**PROBLEM TO WORK ON**
Please output only the lines that run from the line containing "t.storeWaits (ls.map Prod.snd) = [] →" through the end of the material below, exactly.

**RECORDED DATA**
-- ==== Sys2Proof/Machine/Step.lean ====
section
/-! DEFINITION. The step of the machine: what `State.plan` chooses, carried out. -/

namespace Sys2Proof.Machine

/-- One step (02 R76, 07 R213, 10 R281). -/
def step (s : State) : Host.Outcome State Fault Refusal :=
  match s.plan with
  | .stop f => .fault f
  | .exec i t => exec i t
  | .out o => o

/-- `s` with an instruction stored where its next step issues it. -/
def State.withFetchWord (s : State) (nbits w : Nat) : State :=
  s.loadProgram (tableWords nbits w)

end Sys2Proof.Machine
end

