-- ==== Sys2Proof/Machine/Core.lean ====
section
/-! DEFINITION. The machine as the host takes it. -/

def Sys2Proof.core : Host.Core :=
  { State := Sys2Proof.Machine.State, Fault := Sys2Proof.Machine.Fault, Refusal := Sys2Proof.Machine.Refusal,
    step := Sys2Proof.Machine.step, reset := Sys2Proof.Machine.State.reset }
end

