/-- R128, R129, R133 to R135: moves, swizzles, predicate logic, predicate moves and lineage reads. A lane that does not exist
gives 0 to SWZ. R130, R131: POLL reduces over the participating lanes, LREAD reads one lane for all, LWRITE writes one lane. A
scalar destination of POLL is written whatever participates, one of LREAD only when some lane participates. -/
def Obligations.LaneMoveResults : Prop :=
  ((∀ (s : State) (h : LaHdr) (a : Opnd),
    let u : LaSrcs := { narrow := a.srcs, wide := [] }
    s.laGoes h u 1 = true →
    exec (.mov h a) s = .next (s.laEnd h u 1 (fun r n => (((s.laFrom h u 1).opnd32 a r n).setWidth 64, 0#5)))) ∧
  (∀ (s : State) (h : LaHdr) (m : SwzMode) (w : SwzWidth) (a : Src) (b : Opnd),
    let u : LaSrcs := { narrow := a :: b.srcs, wide := [] }
    s.laGoes h u 1 = true →
    let t := s.laFrom h u 1
    let size : Nat := match w with | .w2 => 2 | .w4 => 4 | .w8 => 8 | .w16 => 16 | .w32 => 32 | .w48 => 48 | .w96 => 96
    let source (n : Nat) (x : Word) : Nat :=
      let base := n / size * size
      match m with
      | .pick => base + x.toNat % size
      | .slide => if (base : Int) ≤ n + x.toInt ∧ n + x.toInt < base + size then (n + x.toInt).toNat else n
      | .turn => base + ((n - base + x.toInt) % size).toNat
      | .flip => if (n - base) ^^^ x.toNat < size then base + ((n - base) ^^^ x.toNat) else n
    exec (.swz h m w a b) s = .next (s.laEnd h u 1 (fun r n =>
      let l := source n (t.opnd32 b r n)
      ((if t.g.la.present.getLsbD l then t.src32 a r l else 0#32).setWidth 64, 0#5)))) ∧
  (∀ (s : State) (h : LaHdr) (pa pb pc : PReg) (tt : BitVec 8),
    let u : LaSrcs := { narrow := [], wide := [] }
    s.laGoes h u 1 = true →
    let t := s.laFrom h u 1
    let bit (p : PReg) (n : Nat) : Nat := ((t.g.pred p).getLsbD n).toNat
    exec (.plog h pa pb pc tt) s = .next (s.laEnd h u 1 (fun _ n =>
      ((if tt.getLsbD (bit pa n + 2 * bit pb n + 4 * bit pc n) then 1#32 else 0#32).setWidth 64, 0#5))) ∧
    exec (.pmovP h) s = .next (s.laEnd h u 1 (fun _ n => ((BitVec.ofNat 32
      (bit 0#3 n + 2 * bit 1#3 n + 4 * bit 2#3 n + 8 * bit 3#3 n + 16 * bit 4#3 n + 32 * bit 5#3 n + 64 * bit 6#3 n +
        128 * bit 7#3 n)).setWidth 64, 0#5)))) ∧
  (∀ (s : State) (h : LaHdr) (mask : BitVec 7) (a : Src),
    let u : LaSrcs := { narrow := [a], wide := [] }
    s.laGoes h u 1 = true →
    let t := s.laFrom h u 1
    ∃ t', exec (.pmovU h mask a) s = .next t' ∧ t'.g.sc.pc = s.g.sc.pc + 12#64 ∧ t'.mem = s.mem ∧
      ∀ i n, i < 7 → n < 96 → (h.dst = .nw ∨ ∃ v, h.dst = .v v) →
        (t'.g.pred (BitVec.ofNat 3 (i + 1))).getLsbD n =
          if mask.getLsbD i && (t.g.part h.guard).getLsbD n then (t.src32 a 0 n).getLsbD (i + 1)
          else (t.g.pred (BitVec.ofNat 3 (i + 1))).getLsbD n) ∧
  (∀ (s : State) (h : LaHdr) (part : LinePart),
    let u : LaSrcs := { narrow := [], wide := [] }
    let words := if part = .all then 2 else 1
    s.packet.isPopulation = true → s.laGoes h u words = true →
    let t := s.laFrom h u words
    exec (.pline h part) s = .next (s.laEnd h u words (fun _ n =>
      let v := laneAt64 t.g.la.lineage n
      (match part with
       | .all => v
       | .gen => BitVec.ofNat 64 (v.toNat / 2 ^ 48)
       | .orig => BitVec.ofNat 64 (v.toNat / 2 ^ 24 % 2 ^ 24)
       | .serial => BitVec.ofNat 64 (v.toNat % 2 ^ 24), 0#5))))) ∧
  ((∀ (s : State) (h : LaHdr) (m : PollMode) (a : Src),
    let u : LaSrcs := { narrow := [a], wide := [] }
    s.laGoes h u 1 = true →
    let t := s.laFrom h u 1
    let p := t.g.part h.guard
    let set (r n : Nat) : Bool := p.getLsbD n && t.src32 a r n != 0#32
    let value (r : Nat) : Word := match m with
      | .someLane => if (List.range 96).any (set r) then 1#32 else 0#32
      | .everyLane => if (List.range 96).all (fun n => !p.getLsbD n || set r n) then 1#32 else 0#32
      | .mask k => BitVec.ofNat 32 ((List.range 32).foldl (fun v i => if set r (32 * k.toNat + i) then v + 2 ^ i else v) 0)
      | .count => BitVec.ofNat 32 ((List.range 96).countP (set r))
    (∀ d, h.dst = .s d → ∃ t', exec (.poll h m a) s = .next t' ∧ t'.g.sc.pc = s.g.sc.pc + 12#64 ∧
      ∀ r, t'.rd r = (t.wr d (value (h.rpt.count - 1))).rd r) ∧
    ((∀ d, h.dst ≠ .s d) → exec (.poll h m a) s = .next (s.laEnd h u 1 (fun r _ => ((value r).setWidth 64, 0#5))))) ∧
  (∀ (s : State) (h : LaHdr) (a : Src) (b : Opnd),
    let u : LaSrcs := { narrow := a :: b.srcs, wide := [] }
    s.laGoes h u 1 = true →
    let t := s.laFrom h u 1
    let p := t.g.part h.guard
    let value (r : Nat) : Word :=
      let l := (t.opnd32 b r 0).toNat
      if t.g.la.present.getLsbD l then t.src32 a r l else 0#32
    (∀ d, h.dst = .s d → ∃ t', exec (.lread h a b) s = .next t' ∧ t'.g.sc.pc = s.g.sc.pc + 12#64 ∧
      ∀ r, t'.rd r = if p = 0#96 then s.rd r else (t.wr d (value (h.rpt.count - 1))).rd r) ∧
    ((∀ d, h.dst ≠ .s d) → exec (.lread h a b) s = .next (s.laEnd h u 1 (fun r _ => ((value r).setWidth 64, 0#5))))) ∧
  (∀ (s : State) (h : LaHdr) (a : Src) (b : Opnd) (i : BitVec 8),
    let u : LaSrcs := { narrow := a :: b.srcs, wide := [] }
    s.laGoes h u 1 = true → h.dst = .v i → h.rpt.count = 1 →
    let t := s.laFrom h u 1
    let lane := (t.opnd32 b 0 0).toNat
    ∃ t', exec (.lwrite h a b) s = .next t' ∧ t'.g.sc.pc = s.g.sc.pc + 12#64 ∧ t'.mem = s.mem ∧
      ∀ n < 96, laneAt (t'.g.la.vreg i.toNat) n =
        if n = lane ∧ (t.g.part h.guard).getLsbD n = true then t.src32 a 0 n else laneAt (s.g.la.vreg i.toNat) n))

/-! ## Lane memory (08) -/

/-- R236: the order of an LM instruction's lane checks. Where some lane's access faults and none waits, the fault raised is
that of the lowest such lane, and its lane mask names exactly the faulting lanes. R234, R236: an LM instruction whose check
fails raises that fault and has no effect of its own; a store whose registers are not declared is an illegal context (R30). -/
def Obligations.LaneMemoryFaults : Prop :=
  (∀ (p : LaneMask) (f : Nat → Except Fail Landing) (n : Nat) (i : FaultInfo), n < 96 → p.getLsbD n = true →
    f n = .error (.fault i) → (∀ m < n, p.getLsbD m = true → ∃ l, f m = .ok l) →
    (∀ m r, p.getLsbD m = true → f m ≠ .error (.wait r)) →
    ∃ mask, checkLanes p f = .error (.fault { i with lanes := mask }) ∧
      ∀ m < 96, mask.getLsbD m = (p.getLsbD m && (match f m with | .error _ => true | .ok _ => false))) ∧
  (∀ (s : State) (h : LmHdr) (z : MemSize) (g : Bool) (d : Dst) (lt : BitVec 2) (src : Src) (f : FaultInfo),
    (let t := s.begun (lmUses h false [] (d.regs z.words 0))
     let p := t.g.part h.guard
     s.goes (lmUses h false [] (d.regs z.words 0)) = true → s.lmFits h [] d z.words = true → p ≠ 0#96 →
       checkLanes p (fun n => t.lmCheck false .read .load z.bytes (t.laneAddress h.addr n)) = .error (.fault f) →
       exec (.ld h z g d lt) s = .next (t.raise f)) ∧
    (let t := s.begun (lmUses h false (dataRegs src z) [])
     let p := t.g.part h.guard
     s.goes (lmUses h false (dataRegs src z) []) = true → s.lmFits h [(src, z.words)] .nw 0 = true → p ≠ 0#96 →
       checkLanes p (fun n => t.lmCheck false .write .store z.bytes (t.laneAddress h.addr n)) = .error (.fault f) →
       exec (.st h z src) s = .next (t.raise f)) ∧
    (∀ u : Uses, (s.begun u).mem = s.mem ∧ (s.begun u).g.sc = s.g.sc) ∧
    (s.lmFits h [] d z.words = false → exec (.ld h z g d lt) s = .next (s.kill .context)) ∧
    (s.lmFits h [(src, z.words)] .nw 0 = false → exec (.st h z src) s = .next (s.kill .context)))

/-- R238, R244: LD and LDL whose lanes pass their checks, on this device. Each participating lane's destination receives its
value with its extension, the latch data too, where the load reads at its issue (`late` is the model's choice of when, log entry
6); no other lane, no scalar register and no byte of memory changes, and the destination waits for its data (R93). -/
def Obligations.LaneLoadResults : Prop :=
  ∀ (s : State) (h : LmHdr) (z : MemSize) (g : Bool) (d : Dst) (lt : BitVec 2) (ls : List (Nat × Landing)),
    let u := lmUses h false [] (d.regs z.words 0)
    let t := s.begun u
    let p := t.g.part h.guard
    let done (offset : Bool) (o : Out) : Prop :=
      checkLanes p (fun n => t.lmCheck offset .read .load z.bytes (t.laneAddress h.addr n)) = .ok ls →
      ∃ t' : State, o = .next t' ∧ t'.g.sc.pc = s.g.sc.pc + 12#64 ∧ t'.mem = s.mem ∧ t'.g.sc.regs = s.g.sc.regs ∧
        t'.g.sc.conds = s.g.sc.conds ∧ t'.g.la.preds = s.g.la.preds ∧
        let value (l : Landing) (j : Nat) : Word :=
          let v := t.ownValue l.bytes
          match z with
          | .b => if g then (BitVec.ofNat 8 v).signExtend 32 else BitVec.ofNat 32 v
          | .h => if g then (BitVec.ofNat 16 v).signExtend 32 else BitVec.ofNat 32 v
          | .w | .d | .q => BitVec.ofNat 32 (v / 2 ^ (32 * j))
        (∀ i j n, s.late = false → j < z.words → n < 96 →
          (d = .v i → i.toNat + j < 256 → laneAt (t'.g.la.vreg (i.toNat + j)) n =
            match ls.find? (fun x => x.1 == n) with
            | some x => value x.2 j
            | none => laneAt (s.g.la.vreg (i.toNat + j)) n)) ∧
        (∀ i j n, s.late = false → j < z.words → n < 96 →
          (d = .o i → i.toNat + j < 8 → laneAt (t'.g.la.oreg (i.toNat + j)) n =
            match ls.find? (fun x => x.1 == n) with
            | some x => value x.2 j
            | none => laneAt (s.g.la.oreg (i.toNat + j)) n)) ∧
        (s.late = false → ∀ n < 96, laneAt64 (t'.g.la.latch lt) n = match ls.find? (fun x => x.1 == n) with
          | some x => (if z.words = 1 then 0#32 else value x.2 1) ++ value x.2 0
          | none => laneAt64 (s.g.la.latch lt) n) ∧
        ((∀ i, d ≠ .v i) → t'.g.la.v = s.g.la.v) ∧ ((∀ i, d ≠ .o i) → t'.g.la.o = s.g.la.o) ∧
        ∀ r ∈ d.regs z.words 0, r.real = true → r ∈ t'.g.bd.pending
    s.lmFits h [] d z.words = true → s.goes u = true → (∀ x ∈ ls, ∀ b ∈ x.2.bytes, b.remote = none) →
    t.lateAt ((ls.map (fun x => x.2.bytes)).flatten) = [] → (z = .w ∨ z = .d ∨ z = .q → g = false) →
    (∀ q, d ≠ .p q) → done false (exec (.ld h z g d lt) s) ∧ done true (exec (.ldl h z g d lt) s)

/-- R237, R239, R244: ST and STL whose lanes pass their checks, on this device, outside Plumb and transactions. Exactly the
bytes of the participating lanes receive the low bytes of the data, the highest lane winning; with `defer` the gang's own
loads find them so and memory is unchanged (R77, R291). They come after loads of those bytes that have not read their homes yet
(log entry 6). -/
def Obligations.LaneStoreResults : Prop :=
  ∀ (s : State) (h : LmHdr) (z : MemSize) (src : Src) (ls : List (Nat × Landing)), s.packet.plumb = false →
    s.g.txn = none → (∀ x ∈ ls, x.2.here = true) → oneName (ls.map Prod.snd) →
    let u := lmUses h false (dataRegs src z) []
    s.lmFits h [(src, z.words)] .nw 0 = true → s.goes u = true →
    let t := s.begun u
    let p := t.g.part h.guard
    let items := ls.map (fun x => (x.2, t.dataValue src z x.1))
    let done (offset : Bool) (o : Out) : Prop :=
      checkLanes p (fun n => t.lmCheck offset .write .store z.bytes (t.laneAddress h.addr n)) = .ok ls →
      t.storeWaits (ls.map Prod.snd) = [] →
      ∃ t' : State, o = .next t' ∧ t'.g.sc.pc = s.g.sc.pc + 12#64 ∧ t'.g.sc.regs = s.g.sc.regs ∧ t'.g.sc.conds = s.g.sc.conds ∧
        t'.g.la = t.g.la ∧
        (s.defer = true → t'.mem = s.mem ∧ ∀ i l v j q, items[i]? = some (l, v) → l.bytes[j]? = some q →
          (∀ y ∈ items.drop (i + 1), q ∉ y.1.bytes) → t'.queuedByte s.g.ref q = some (BitVec.ofNat 8 (v / 256 ^ j))) ∧
        (s.defer = false → s.wq = [] → s.storedAll t' items)
    done false (exec (.st h z src) s) ∧ done true (exec (.stl h z src) s)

**EXPECTED ANSWER**
      t.storeWaits (ls.map Prod.snd) = [] →
      ∃ t' : State, o = .next t' ∧ t'.g.sc.pc = s.g.sc.pc + 12#64 ∧ t'.g.sc.regs = s.g.sc.regs ∧ t'.g.sc.conds = s.g.sc.conds ∧
        t'.g.la = t.g.la ∧
        (s.defer = true → t'.mem = s.mem ∧ ∀ i l v j q, items[i]? = some (l, v) → l.bytes[j]? = some q →
          (∀ y ∈ items.drop (i + 1), q ∉ y.1.bytes) → t'.queuedByte s.g.ref q = some (BitVec.ofNat 8 (v / 256 ^ j))) ∧
        (s.defer = false → s.wq = [] → s.storedAll t' items)
    done false (exec (.st h z src) s) ∧ done true (exec (.stl h z src) s)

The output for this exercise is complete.